* **WHAT TO DO**
The lines to copy are those in the records below that hold the word "aborted".
☆ ☆ ☆ ☆ ☆
theorem recheckQueue_keeps {s0 s : State} (h : Keeps s0 s) (a q) : Keeps s0 (recheckQueue s a q) := by
  unfold recheckQueue
  repeat' first
    | with_reducible assumption
    | (intro _)
    | simp -zeta only [Keeps.upd_iff]
    | (extract_lets +onlyGivenNames a
       refine (fun (_ : Keeps s0 a) => ?_) ?_
       clear_value a
       rotate_left
       dsimp only [a]
       clear a)
    | (extract_lets +onlyGivenNames a
       clear_value a)
    | with_reducible apply Keeps.ite
    | with_reducible apply setQueue_keeps
    | with_reducible apply Keeps.foldl
    | with_reducible apply Keeps.foldl_fst
    | split
    | with_reducible apply_assumption
    | (with_reducible refine Keeps.upd ?_)

theorem beatsFreed_keeps {s0 s : State} (h : Keeps s0 s) (a) : Keeps s0 (beatsFreed s a) := by
  unfold beatsFreed
  repeat' first
    | with_reducible assumption
    | (intro _)
    | with_reducible apply presentOf_keeps
    | with_reducible apply recheckQueue_keeps
    | with_reducible apply Keeps.foldl
    | with_reducible apply Keeps.foldl_fst
    | with_reducible apply_assumption

theorem discardPhase_keeps {s0 s : State} (h : Keeps s0 s) (c x aborted) : Keeps s0 (discardPhase s c x aborted) := by
  unfold discardPhase
  repeat' first
    | with_reducible assumption
    | (intro _)
    | simp -zeta only [Keeps.upd_iff]
    | (extract_lets +onlyGivenNames a
       refine (fun (_ : Keeps s0 a) => ?_) ?_
       clear_value a
       rotate_left
       dsimp only [a]
       clear a)
    | (extract_lets +onlyGivenNames a
       clear_value a)
    | with_reducible apply beatsFreed_keeps
    | with_reducible apply dropWaitParts_keeps
    | with_reducible apply setCtx_keeps
    | with_reducible apply voidBeats_keeps
    | with_reducible apply Keeps.foldl
    | with_reducible apply Keeps.foldl_fst
    | with_reducible apply_assumption
    | (with_reducible refine Keeps.upd ?_)

theorem postReport_keeps {s0 s : State} (h : Keeps s0 s) (c x aborted) : Keeps s0 (postReport s c x aborted) := by
  unfold postReport
  repeat' first
    | with_reducible assumption
    | (intro _)
    | simp -zeta only [Keeps.upd_iff]
    | (extract_lets +onlyGivenNames a
       refine (fun (_ : Keeps s0 a) => ?_) ?_
       clear_value a
       rotate_left
       dsimp only [a]
       clear a)
    | (extract_lets +onlyGivenNames a
       clear_value a)
    | with_reducible apply crossed_keeps
    | (with_reducible refine Keeps.upd ?_)

theorem sendFrame_keeps {s0 s : State} (h : Keeps s0 s) (c x d m) : Keeps s0 (sendFrame s c x d m) := by
  unfold sendFrame
  repeat' first
    | with_reducible assumption
    | with_reducible apply sendFrom_keeps

theorem abortRoot_keeps {s0 s : State} (h : Keeps s0 s) (c x a) : Keeps s0 (abortRoot s c x a) := by
  unfold abortRoot
  repeat' first
    | with_reducible assumption
    | (intro _)
    | (extract_lets +onlyGivenNames a
       refine (fun (_ : Keeps s0 a) => ?_) ?_
       clear_value a
       rotate_left
       dsimp only [a]
       clear a)
    | (extract_lets +onlyGivenNames a
       clear_value a)
    | with_reducible apply Keeps.ite
    | with_reducible apply bump_keeps
    | with_reducible apply countEv_keeps
    | with_reducible apply discardPhase_keeps
    | with_reducible apply postReport_keeps
    | with_reducible apply sendFrame_keeps
    | with_reducible apply wr_keeps
    | with_reducible apply Keeps.foldl
    | with_reducible apply Keeps.foldl_fst
    | with_reducible apply_assumption

theorem abortHere_keeps {s0 s : State} (h : Keeps s0 s) (c x a) : Keeps s0 (abortHere s c x a) := by
  unfold abortHere
  repeat' first
    | with_reducible assumption
    | with_reducible apply Keeps.ite
    | with_reducible apply abortRoot_keeps
    | with_reducible apply sendFrame_keeps

theorem sendBeats_keeps {s0 s : State} (h : Keeps s0 s) (c x d m) : Keeps s0 (sendBeats s c x d m) := by
  unfold sendBeats
  repeat' first
    | with_reducible assumption
    | simp -zeta only [Keeps.upd_iff]
    | with_reducible apply abortHere_keeps
    | with_reducible apply cross_keeps
    | with_reducible apply sendTo_keeps
    | split
    | (with_reducible refine Keeps.fst (by assumption) ?_)

theorem cabortAt_keeps {s0 s : State} (h : Keeps s0 s) (h' c phase a) : Keeps s0 (cabortAt s h' c phase a) := by
  unfold cabortAt
  repeat' first
    | with_reducible assumption
    | simp -zeta only [Keeps.upd_iff]
    | with_reducible apply Keeps.ite
    | with_reducible apply abortRoot_keeps
    | with_reducible apply discardPhase_keeps
    | with_reducible apply staleDrop_keeps
    | split
    | (with_reducible refine Keeps.upd ?_)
☆ ☆ ☆ ☆ ☆
* **SOLUTION TO THE PROBLEM**
theorem discardPhase_keeps {s0 s : State} (h : Keeps s0 s) (c x aborted) : Keeps s0 (discardPhase s c x aborted) := by
theorem postReport_keeps {s0 s : State} (h : Keeps s0 s) (c x aborted) : Keeps s0 (postReport s c x aborted) := by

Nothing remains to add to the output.